Stored data entries
--- START ---

/-- The elements of a map command over `n` bytes from `d` (R268): one for each tile, and one for each word of a header that MSET
writes ahead of the mapping (R272); the checks of R269 on its pages. -/
def mapPlan (x : MapArgs) (bad : Issuer → Bool) (pre : Bool) (s : State) (G : Gang) (gr : Group) (i : Issuer) :
    Option (List Elem × List (Nat × Leaf) × State) :=
  let d := (i.rds x.d).toNat
  let n := (i.rds x.a).toNat % 2 ^ 32
  if bad i = true ∨ d % 256 ≠ 0 ∨ n % 256 ≠ 0 then none
  else match s.walkUnits ⟨G.part, gr.ctx, G.grp, true, true⟩ (unitsOf d n) with
    | (.ok us, u) =>
      if us.all fun e => (u.ctx gr.ctx).mapPage pre e.1 e.2 then
        some ((List.range (n / 256)).flatMap fun k =>
            if pre then (List.range 8).map fun j => Elem.tile (d + 256 * k + 4 * j) else [Elem.tile (d + 256 * k)],
          (us.map fun e => (e.1 / e.2.size * e.2.size, e.2)).eraseDups, u)
      else none
    | _ => none

/-- The kv commands that write nothing at issue (R281): their operand positions and what they check and read. -/
def kvCommands : Instr → Option (List Use × (State → KvAsk → Context → KRes (List Elem × List (Nat × Leaf))))
  | .kvfork x => some ([Use.r x.d, Use.r x.a], fun s q c => s.kvForkPlan x q c)
  | .kvdrop x => some ([Use.r x.d], fun s q c => s.kvDropPlan x q c)
  | .kvevict x => some ([Use.r x.d, Use.r x.a], fun s q c => s.kvEvictPlan x q c)
  | .kvsetpos x => some ([Use.r x.d, Use.r x.a, Use.r x.b], fun s q c => s.kvSetposPlan x q c)
  | _ => none

/-- A bank command as it stands at the bank level right after issue (R196, R331). -/
def freshCmd (s : State) (G : Gang) (gr : Group) (counter : Nat) (work : BankWork) (src dst : List (Nat × Nat))
    (ps : List (Nat × Leaf)) (shares : List (Nat × List BankPiece)) : BankCmd where
  id := s.nextOp
  grp := G.grp
  ctx := gr.ctx
  prio := match s.nodes[gr.node]? with | some n => n.lr.prio | none => 0
  epoch := tabGet s.epochs 0 G.grp
  counter := counter
  work := work
  regions := (src.map fun r => (r.1, r.2, false)) ++ dst.map fun r => (r.1, r.2, true)
  pages := ps
  range := s.heldLines gr.ctx ps (src ++ dst)
  bad := []
  shares := shares
  held := false
  started := false

/-- The machine with a bank command more, counted in class bk (R140). -/
def State.withCmd (s : State) (g : Nat) (c : BankCmd) : State := { s.issueOp g 4 .bank [] c.pages true with cmds := s.cmds ++ [c] }

/-- The tile commands of BKT with their CMD codes (R324). -/
def bktCode : Instr → Option (Nat × Ops3)
  | .bktZero x => some (0, x)
  | .bktFill x => some (1, x)
  | .bktCopy x => some (2, x)
  | .bktAdd x => some (3, x)
  | .bktMul x => some (4, x)
  | .bktAxpy x => some (5, x)
  | .bktScale x => some (6, x)
  | .bktCvt x => some (7, x)
  | .bktDot x => some (8, x)
  | .bktIdot x => some (9, x)
  | _ => none

/-- The register-only words that a bank core accepts (R71), by the tables of the cores. -/
def bankTable (i : Instr) : Option RegOp :=
  match i with
  | .iadd64 _ | .isub64 _ | .imul64 _ => none
  | .fadd _ | .fsub _ | .fmul _ | .ffma _ | .fmin _ | .fmax _ => fpTable i
  | .hadd2 _ | .hmul2 _ | .hfma2 _ | .hmax2 _ | .hmin2 _ => packedTable i
  | .cvt x => if wideCode x.df.toNat || wideCode x.sf.toNat then none else convertTable i
  | i => intTable i

/-- From `s` to `t` only the kernel of bank core `b` changes, from `k` to one with a property. -/
def OnlyKernel (s t : State) (b : Nat) (P : Kernel → Prop) : Prop :=
  t = { s with items := t.items } ∧ t.items.length = s.items.length ∧ ∃ n, s.running b = some n ∧ t.running b = some n
    ∧ (∀ j, j ≠ n → t.items[j]? = s.items[j]?) ∧ ∃ k', t.kernel b = some k' ∧ P k'

/-! ### Matrix units -/

/-- The unit of partition `p` has stepped (R287, R288): accumulator `k` holds `a`, its queue is `q`; the other accumulator stays, or
is free because the gang that owned it has ended. Nothing changes but the unit, the completion record and the accounts. -/
structure UnitSteps (s t : State) (p k : Nat) (a : Acc) (q : List MatOp) : Prop where
  rest : t = { s with parts := t.parts, ops := t.ops, cores := t.cores, gangs := t.gangs, mem := t.mem, poison := t.poison,
                      owner := t.owner, codeOld := t.codeOld, stamp := t.stamp, l1 := t.l1, l2 := t.l2, slices := t.slices }
  acc : t.acc p k = a
  other : ∀ j, j ≠ k → t.acc p j = s.acc p j ∨ (t.acc p j = Acc.zero ∧ ∃ h, (s.acc p j).owner = some h ∧ s.gangEnded h = true)
  queue : (t.part p).mq = q
  token : (t.part p).token = (s.part p).token
  units : ∀ r, r ≠ p → t.part r = s.part r
  counters : ∀ c, (t.core c).offline = (s.core c).offline ∧ (t.core c).evsel = (s.core c).evsel ∧ (t.core c).evctx = (s.core c).evctx

/-! ### Steps of the device -/

/-- From `s` to `t` element `el` of operation `id` has performed: it is gone, memory has been written, and nothing else has
changed. -/
def Performs (s t : State) (id el : Nat) : Prop :=
  (t.ops = s.ops.map fun o => if o.id = id then { o with elems := o.elems.eraseIdx el } else o)
  ∧ ∃ u, Wrote s u ∧ t = { u with ops := t.ops }

/-- In `t` the `n` bytes from an address hold a number, and every other byte is that of `s`. -/
def HoldsNumber (s t : State) (a n x : Nat) : Prop :=
  memNat t.mem a n = x % 2 ^ (8 * n) ∧ ∀ j, j < a ∨ a + n ≤ j → stGet (w := 8) t.mem j = stGet (w := 8) s.mem j

/-- No word of `n` bytes is poisoned. -/
def Clean (s : State) (a n : Nat) : Prop := ∀ k, k < n → s.isPoisoned ((a + k) / 4) = false

/-- A translation that a far element may use (R236): its own, or the one of the walk at the cluster stage. -/
def Resolved (s : State) (o : AsyncOp) (va : Nat) (x : Option Xlat) (y : Xlat) : Prop :=
  x = some y ∨ (x = none ∧ s.farWalk o va = (.ok y, s))

/-- A tile that an edit finds in order (R257): not discarded, its header neither poisoned nor malformed. -/
abbrev TileSound (s : State) (t : Tile) : Prop :=
  leafDiscard s.mem t.leaf = false ∧ s.hdrPoisoned t = false ∧ hdrMalformed (s.tileHdr t) = false

/-- In `t` a tile holds a payload and a header, and every other byte is that of `s`. -/
def HoldsTile (s t : State) (l : Tile) (bs : List Byte) (h : Hdr) : Prop :=
  memNat t.mem l.hpa 32 = h.toNat % 2 ^ 256 ∧ (∀ j, j < 256 → stGet (w := 8) t.mem (l.pa + j) = (bs[j]?).getD 0)
  ∧ ∀ j, (j < l.pa ∨ l.pa + 256 ≤ j) → (j < l.hpa ∨ l.hpa + 32 ≤ j) → stGet (w := 8) t.mem j = stGet (w := 8) s.mem j

/-- The value that a shed gives back to register `n` of lane `l`, and to scalar `n` (R206, R214): that of its first entry in the
undo log. -/
def undoneV (log : List UndoEntry) (n l : Nat) : Option Word :=
  (log.findSome? fun e => if e.reg = .v n then e.old[l]? else none).map (·.setWidth 32)
def undoneS (log : List UndoEntry) (n : Nat) : Option DWord :=
  log.findSome? fun e => if e.reg = .s n then e.old.getLast? else none

/-- The units of a wait after one is resolved (R363). -/
def resolveUnit (w : FaultWait) (unit : Nat) : FaultWait :=
  { w with units := w.units.map fun u => if u.1 = unit ∧ u.2.2 = 0 then (u.1, u.2.1, 1) else u }

/-- The fields of a context record (R353). -/
structure LoadedFrom (m : Memory) (pa : Nat) (c : Context) : Prop where
  root : c.root = memNat m pa 8
  trapvec : c.trapvec = BitVec.ofNat 64 (memNat m (pa + 0x08) 8)
  kvbase : c.kvbase = BitVec.ofNat 64 (memNat m (pa + 0x10) 8)
  kvpool : c.kvpool = BitVec.ofNat 64 (memNat m (pa + 0x18) 8)
  framepool : c.framepool = BitVec.ofNat 64 (memNat m (pa + 0x20) 8)
  rotbase : c.rotbase = BitVec.ofNat 64 (memNat m (pa + 0x28) 8)
  errlog : c.errlog = BitVec.ofNat 64 (memNat m (pa + 0x30) 8)
  faultq : c.faultq = memNat m (pa + 0x38) 8
  yardbase : c.yardbase = memNat m (pa + 0x40) 8
  yardsize : c.yardsize = memNat m (pa + 0x48) 8
  bksave : c.bksave = memNat m (pa + 0x50) 8
  windows : ∀ k, k < 32 → stGet c.ncwin k = BitVec.ofNat 64 (memNat m (pa + 0x80 + 8 * k) 8)

/-- The record that an edge names, and the bits of its first word (R354): RELAY and SEL. -/
def edgeTo (e : List Byte) : Nat := leNat (e.take 8) / 2 ^ 8 % 2 ^ 49 * 2 ^ 8
def edgeRelay (e : List Byte) : Bool := leNat (e.take 8) / 2 % 2 = 1
def edgeSel (e : List Byte) : Bool := leNat (e.take 8) % 2 = 1

/-- Whether an edge's condition holds for the STATUS and the result word of its node (R355). -/
def edgeHolds (status word : Nat) (e : List Byte) : Bool :=
  (if edgeSel e then status else word) &&& leNat ((e.drop 8).take 4) = leNat ((e.drop 12).take 4)

/-- The virtual address of an edge's join word (R354); 0 where it has none. -/
def edgeJoin (e : List Byte) : Nat := leNat ((e.drop 16).take 8)

/-- The successor list at `next` can be read and is in order (R354): its header is `h`, its edges are `es`. -/
def ListReads (u : State) (ctx next h : Nat) (es : List (List Byte)) : Prop :=
  next ≠ 0 ∧ next % 64 = 0 ∧ h < 2 ^ 9 ∧ h % 2 ^ 8 ≤ 64
  ∧ ∃ hd body, u.devRead ctx next 16 = (.ok hd, u) ∧ leNat hd = h ∧ u.devRead ctx (next + 16) (32 * (h % 2 ^ 8)) = (.ok body, u)
    ∧ es = (List.range (h % 2 ^ 8)).map (fun k => (body.drop (32 * k)).take 32)
    ∧ ∀ e ∈ es, leNat (e.take 8) / 2 ^ 57 = 0 ∧ leNat (e.take 8) / 2 ^ 2 % 2 ^ 6 = 0 ∧ leNat (e.drop 24) = 0

/-- A context's submissions, each with what made it ready. -/
def readied (c : Context) : List (Nat × SubSrc) := c.queue.map fun q => (q.addr, q.src)

/-- The yard of a completing node goes to a target, if it has one (R360). -/
def yardTo (n : Node) (tgt : Option Nat) : List (Nat × Nat × List YardEntry) :=
  match tgt with
  | some a => if n.reserved then [(a, 32 * n.lr.yard, n.yard)] else []
  | none => []

/-- From `s` to `t` only one context's queue and waiting yards change, and interrupts are sent. -/
def OnlyGraph (s t : State) (c : Nat) : Prop :=
  t = { s with ctxs := t.ctxs, irqs := t.irqs, stamp := t.stamp } ∧ (∀ k, k ≠ c → t.ctx k = s.ctx k)
  ∧ t.ctx c = { s.ctx c with queue := (t.ctx c).queue, waitYards := (t.ctx c).waitYards }

/-- From `s` to `t` only the block of context `c` changes. -/
def OnlyCtx (s t : State) (c : Nat) : Prop := t = { s with ctxs := t.ctxs } ∧ ∀ k, k ≠ c → t.ctx k = s.ctx k

/-- From `s` to `t` only the state of partition `p` changes. -/
def OnlyPart (s t : State) (p : Nat) : Prop := t = { s with parts := t.parts } ∧ ∀ k, k ≠ p → t.part k = s.part k

/-! ### What check 6 of R68 looks at -/

/-- The register-only instructions by their tables. -/
def regTable (i : Instr) : Option RegOp :=
  match intTable i with
  | some o => some o
  | none => match fpTable i with
    | some o => some o
    | none => match packedTable i with
      | some o => some o
      | none => match crossTable i with
        | some o => some o
        | none => convertTable i

/-- The operand positions of control and waiting instructions (R131 to R135, R142, R146 to R152, R161). -/
def controlUses : Instr → Option (List Use)
  | .brc x | .brs x | .jmpi x | .ret x | .ifOp x | .brk x => some [Use.r x.a]
  | .call x => some (Use.w x.d :: if x.cond = 0 then [] else [Use.r x.a])
  | .waitge x => some [Use.w x.d, Use.r x.a, Use.r x.b]
  | .qpush x => some [Use.r x.d]
  | .qpop x => some [Use.w x.d]
  | .sleep x | .launch x | .postr x => some [Use.r x.a]
  | .ydep x => some [Use.r x.x, ⟨x.y, false, 4, 1, 1, 1⟩]
  | .crd x => if x.idx.toNat ≤ 1 || (0x50 ≤ x.idx.toNat && x.idx.toNat ≤ 0x5F) then some [Use.w x.r] else none
  | _ => none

--- END ---

Problem requirements -> With the string "record" as the key, filter the data above and show the lines that match.

Finished exercise ->
is free because the gang that owned it has ended. Nothing changes but the unit, the completion record and the accounts. -/
/-- The fields of a context record (R353). -/
/-- The record that an edge names, and the bits of its first word (R354): RELAY and SEL. -/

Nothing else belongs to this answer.